Plaintiffs also argue that the Agreement is unconscionable because it does not specify which version of the AAA rules will apply. See Harper v. Ultimo, 113 Cal.App.4th 1402, 1406-1407 (2003) (finding unconscionability where neither the arbitration agreement nor the incorporated Better Business Bureau rules specified which version of the rules applied). Ecolab's Agreement provides a link to an online copy of the AAA rules, which state that the rules in place at the time of arbitration apply. See AAA Employment Arbitration Rules, Art. 1. Courts have held that an agreement is not procedurally unconscionable for failure to specify what version of arbitration rules apply when the rules themselves do so. Lucas v. Gund, 450 F. Supp. 2d 1125, 1131-32 (C.D. Cal. 2006) (holding that "[w]hen an agreement references other rules . . . [which] specify which version of the rules should apply to the dispute, those rules control" and are not unconscionable); see also, Evans v. CenterStone Dev. Co., 134 Cal. App. 4th 151, 158 (2005) (finding that when an agreement provided certain rules should govern but did not specify which version of the rules, the rules' provision applying those in effect on the date of commencement of the arbitration should control).
2. Substantive Unconscionability
Because the Agreement is only slightly procedurally unconscionable, Plaintiffs must prove a high degree of substantive unconscionability. Armendariz, 24 Cal. 4th at 114 (holding that "the more substantively oppressive the contract term, the less evidence of procedural unconscionability is required to come to the conclusion that the term is unenforceable, and vice versa"). Contracts are substantively unconscionable when their terms are unreasonably one-sided or have overly harsh effects. Id.

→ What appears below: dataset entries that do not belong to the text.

/-! ### Fault conditions (R280, R285) -/

/-- The latch after an instruction run with no fault: the record of its fault condition, if any. -/
theorem exec_latch {i : Instr} {s t : State} (hfault : s.fault = none) (h : exec i s = .next t) :
    t.fault = (faultCondition i s).map fun kind => ⟨kind, some (encode i), s.pc⟩ := by
  obtain ⟨kind, hkind, rfl⟩ | ⟨hnone, hkept, -⟩ := exec_cases h
  · rw [hkind]
    rfl
  · rw [hnone, hkept, hfault]
    rfl

/-- Settles O11: an instruction takes the fault whose condition holds, or completes with none holding
and the latch as it was (`exec_latch`); the codes are read off. -/
theorem faultConditionsExact : Obligations.FaultConditionsExact :=
  ⟨fun _ _ _ => exec_latch, rfl, rfl, rfl, rfl, rfl⟩

/-! ### Ticks (R291, R293) -/

/-- Settles O50: each timer is counted down k times (`ticks_eq`). -/
theorem ticksCountDown : Obligations.TicksCountDown := by
  unfold Obligations.TicksCountDown
  intro k s hfault
  rw [ticks_eq k hfault]
  exact ⟨iterate_countDown_toNat k _, iterate_countDown_toNat k _⟩

/-- A write of the two timers changes no other part. -/
theorem keeps_of_timers (s : State) (dt st : Byte) :
    Keeps [.dt, .st] s { s with dt := dt, st := st } := by
  refine ⟨fun _ => byteAt_congr rfl, fun _ => getV_congr rfl, ?_⟩
  simp

/-- Settles O49: a Tick writes the two timers of a core with no fault, and leaves a halted one. -/
theorem tickDecrements : Obligations.TickDecrements := by
  unfold Obligations.TickDecrements
  refine fun s => ⟨fun hfault => ?_, tick_of_fault⟩
  rw [tick_of_no_fault hfault]
  exact ⟨keeps_of_timers s _ _, rfl, rfl, rfl⟩

/-! ### Key events (R296) -/

/-- A write of a key flag changes no other part. -/
theorem keeps_setKey (s : State) (k : Fin 16) (b : Bool) : Keeps [.key] s (s.setKey k b) := by
  simp [Keeps]

/-- Settles O51: a key event is one write of the key's flag, in a run and on its own. -/
theorem keyEventsSetOneFlag : Obligations.KeyEventsSetOneFlag := by
  unfold Obligations.KeyEventsSetOneFlag
  exact ⟨fun _ _ => ⟨rfl, rfl⟩, fun k s => ⟨keeps_setKey s k true, keeps_setKey s k false, rfl, rfl,
    fun j => getKey_setKey s k j true, fun j => getKey_setKey s k j false⟩⟩

/-! ### Reads (R281, R294, R297) -/

/-- Row-major order (spec/10_state.md R33): FB[64 py + px] is the cell of column px and row py. -/
theorem FrameBuffer.flat_eq_cell (fb : FrameBuffer) {px : Nat} (hx : px < 64) (py : Nat) :
    FrameBuffer.flat fb (py * 64 + px) = FrameBuffer.cell fb px py := by
  have hcol : (py * 64 + px) % 64 = px := by omega
  have hrow : (py * 64 + px) / 64 = py := by omega
  rw [FrameBuffer.flat, hcol, hrow]

/-- SOUND is on while ST is not 0. -/
theorem readSound_eq (s : State) : readSound s = decide (s.st ≠ 0#8) := (decide_not ..).symm

theorem length_readFB (s : State) : (readFB s).length = 2048 := by simp [readFB]

/-- ReadFB answers FB[i] at index i. -/
theorem readFB_getElem? {i : Nat} (h : i < 2048) (s : State) :
    (readFB s)[i]? = some (FrameBuffer.flat s.fb i) := by
  rw [readFB, List.getElem?_map, List.getElem?_range h]
  rfl

/-- Settles O57: each read answers from the core and hands the run back. -/
theorem readsChangeNothing : Obligations.ReadsChangeNothing := by
  unfold Obligations.ReadsChangeNothing
  intro z
  rw [← readSound_eq]
  refine ⟨rfl, rfl, readFB z.core, rfl, length_readFB _, fun px py hx hy => ?_⟩
  rw [readFB_getElem? (by omega), FrameBuffer.flat_eq_cell _ hx]

end Sys2Proof.Machine

/-!
SUPPORT. Load and Reset (spec/70_reset_and_hazards.md R320, R322, R323): what Load puts in memory, and
the stage that keeps a started run from a second Load.
-/

namespace Sys2Proof.Machine

/-! ### A run that has started (R323) -/

/-- A Step or a Load that answers starts the run. -/
theorem started_of_stepOrLoad {z z' : Session} {tr : Transaction} {resp : Response}
    (htr : tr = .step ∨ ∃ rom, tr = .load rom) (h : z.apply tr = .next (resp, z')) :
    z'.stage = .started := by
  obtain rfl | ⟨rom, rfl⟩ := htr
  · obtain ⟨t, -, rfl⟩ := sessionStep_next h
    rfl
  · obtain ⟨-, rfl⟩ := load_next h
    rfl

/-- Only Reset makes a started run fresh again. -/
theorem apply_keeps_started {z z' : Session} {tr : Transaction} {resp : Response}
    (hreset : tr ≠ .reset) (hstage : z.stage = .started) (h : z.apply tr = .next (resp, z')) :
    z'.stage = .started := by
  cases tr with
  | reset => exact absurd rfl hreset
  | load rom => exact started_of_stepOrLoad (.inr ⟨rom, rfl⟩) h
  | step => exact started_of_stepOrLoad (.inl rfl) h
  | tick | keyDown k | keyUp k | readFB | readSound | readFault => cases h; exact hstage

/-- A schedule that does not stop: its first transaction answers, and the rest does not stop. -/
theorem run_cons_some {z z'' : Session} {tr : Transaction} {trs : List Transaction}
    (h : z.run (tr :: trs) = some z'') :
    ∃ resp z', z.apply tr = .next (resp, z') ∧ z'.run trs = some z'' := by
  unfold Session.run at h
  split at h
  · exact ⟨_, _, ‹_›, h⟩
  · cases h
  · cases h

/-- A schedule without a Reset leaves a started run started. -/
theorem run_keeps_started {trs : List Transaction} (hreset : .reset ∉ trs) {z z'' : Session}
    (hstage : z.stage = .started) (h : z.run trs = some z'') : z''.stage = .started := by
  induction trs generalizing z with
  | nil => cases h; exact hstage
  | cons tr trs ih =>
    obtain ⟨resp, z', happly, hrun⟩ := run_cons_some h
    have htr : tr ≠ .reset := (List.ne_of_not_mem_cons hreset).symm
    exact ih (List.not_mem_of_not_mem_cons hreset) (apply_keeps_started htr hstage happly) hrun

/-- A Load in a started run is refused. -/
theorem apply_load_of_started {z : Session} (hstage : z.stage = .started) (rom : List Byte) :
    z.apply (.load rom) = .refused .loadAfterStart := by
  simp only [Session.apply, Session.load, hstage]

/-- Settles O56: the first transaction starts the run, the schedule leaves it started, by induction on
its transactions (`run_keeps_started`), and there a Load is refused. -/
theorem secondLoadRefused : Obligations.SecondLoadRefused := by
  unfold Obligations.SecondLoadRefused
  intro z z' resp first trs rom hfirst hreset happly z'' hrun
  exact apply_load_of_started
    (run_keeps_started hreset (started_of_stepOrLoad hfirst happly) hrun) rom

/-! ### Load (R322) -/

/-- Load accepts a ROM of at most 3584 bytes and stores it at 0x200. -/
theorem loadRom_of_le {rom : List Byte} (h : rom.length ≤ 3584) (s : State) :
    loadRom rom s = (.ok, s.storeBytes 0x200 rom) := if_pos h

/-- A larger ROM is answered RomTooLarge, with nothing changed. -/
theorem loadRom_of_gt {rom : List Byte} (h : 3584 < rom.length) (s : State) :
    loadRom rom s = (.romTooLarge, s) := if_neg (Nat.not_le_of_gt h)

/-- A store changes memory alone. -/
theorem keeps_storeBytes (s : State) (a : Nat) (ws : List Byte) :
    Keeps [.mem] s (s.storeBytes a ws) := by
  simp [Keeps]

/-- Settles O53: a ROM of at most 3584 bytes ends at 4096 or before, so each of its bytes exists. -/
theorem loadCopiesRom : Obligations.LoadCopiesRom := by
  unfold Obligations.LoadCopiesRom
  refine fun rom s => ⟨fun h => ?_, fun h => loadRom_of_gt h s⟩
  have hfits : 0x200 + rom.length ≤ 4096 := by omega
  exact ⟨_, loadRom_of_le h s, keeps_storeBytes s _ rom, rfl,
    fun k hk => byteAt_storeBytes_add hfits hk s, fun a ha => byteAt_of_writeBytes rfl hfits ha⟩

/-- Load in a fresh run starts it where the ROM fits. -/
theorem apply_load_of_le {z : Session} {rom : List Byte} (hstage : z.stage = .fresh)
    (h : rom.length ≤ 3584) :
    z.apply (.load rom) = .next (.done, ⟨.started, z.core.storeBytes 0x200 rom⟩) := by
  simp only [Session.apply, Session.load, hstage, loadRom_of_le h]

/-- Load in a fresh run ends it where the ROM is too large. -/
theorem apply_load_of_gt {z : Session} {rom : List Byte} (hstage : z.stage = .fresh)
    (h : 3584 < rom.length) : z.apply (.load rom) = .fault .romTooLarge := by
  simp only [Session.apply, Session.load, hstage, loadRom_of_gt h]

/-- Settles O54: on a fresh run Load is `loadRom`, whose answer the ROM's length decides. -/
theorem loadStartsRun : Obligations.LoadStartsRun := by
  unfold Obligations.LoadStartsRun
  exact fun rom z hstage => ⟨fun h => ⟨_, loadRom_of_le h z.core, apply_load_of_le hstage h⟩,
    apply_load_of_gt hstage⟩

/-! ### Reset (R320) -/

/-- Reset leaves the reset state but for the count of draws. -/
theorem keeps_resetCore (s : State) : Keeps [.draws] State.reset (resetCore s) := by
  refine ⟨fun _ => byteAt_congr rfl, fun _ => getV_congr rfl, ?_⟩
  simp [resetCore]

/-- Settles O52: the core is `resetCore`'s, and the run is fresh, so a ROM that fits is accepted. -/
theorem resetRestarts : Obligations.ResetRestarts := by
  unfold Obligations.ResetRestarts
  exact fun z => ⟨_, rfl, rfl, rfl, rfl, keeps_resetCore z.core, rfl,
    fun _ h => ⟨_, apply_load_of_le rfl h⟩⟩

end Sys2Proof.Machine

Plaintiffs argue that the Agreement is unreasonably one-sided or overly harsh because it (1) requires them to pay attorney fees they would not have to pay in court; (2) demands a "free peek" at Plaintiffs' case by requiring informal dispute resolution; (3) allows for unilateral termination by Ecolab; and (4) requires use of arbitrators who may not be neutral because Ecolab is a "repeat player." These arguments are not persuasive.
Plaintiffs' attorney fee argument fails under the plain language of the Agreement. The Agreement does not require Plaintiffs to pay fees that they would not have to pay in court. The relevant provision states, "If, under applicable federal, state, or local law, the prevailing party would be entitled to an award of attorney's fees and costs, the arbitrator may award such fees and costs." Agreement at 3. Thus, the Agreement explicitly permits the arbitrator to award Plaintiffs' attorney fees subject to any applicable fee shifting statute. That the Agreement does not affirmatively mandate fee shifting does not render it unconscionable, because courts presume that arbitrators follow the law. Green Tree Financial Corp.-Alabama v. Randolph, 531 U.S. 79, 82 (2000) (holding that an arbitration agreement that did not mention arbitration costs and fees was not unenforceable on the theory that it failed to provide the plaintiff with protection from prohibited costs); compare Armendariz, 14 Cal. 4th at 110 (holding that an arbitration agreement that required an employee to bear expenses he would not have to bear in court was unconscionable).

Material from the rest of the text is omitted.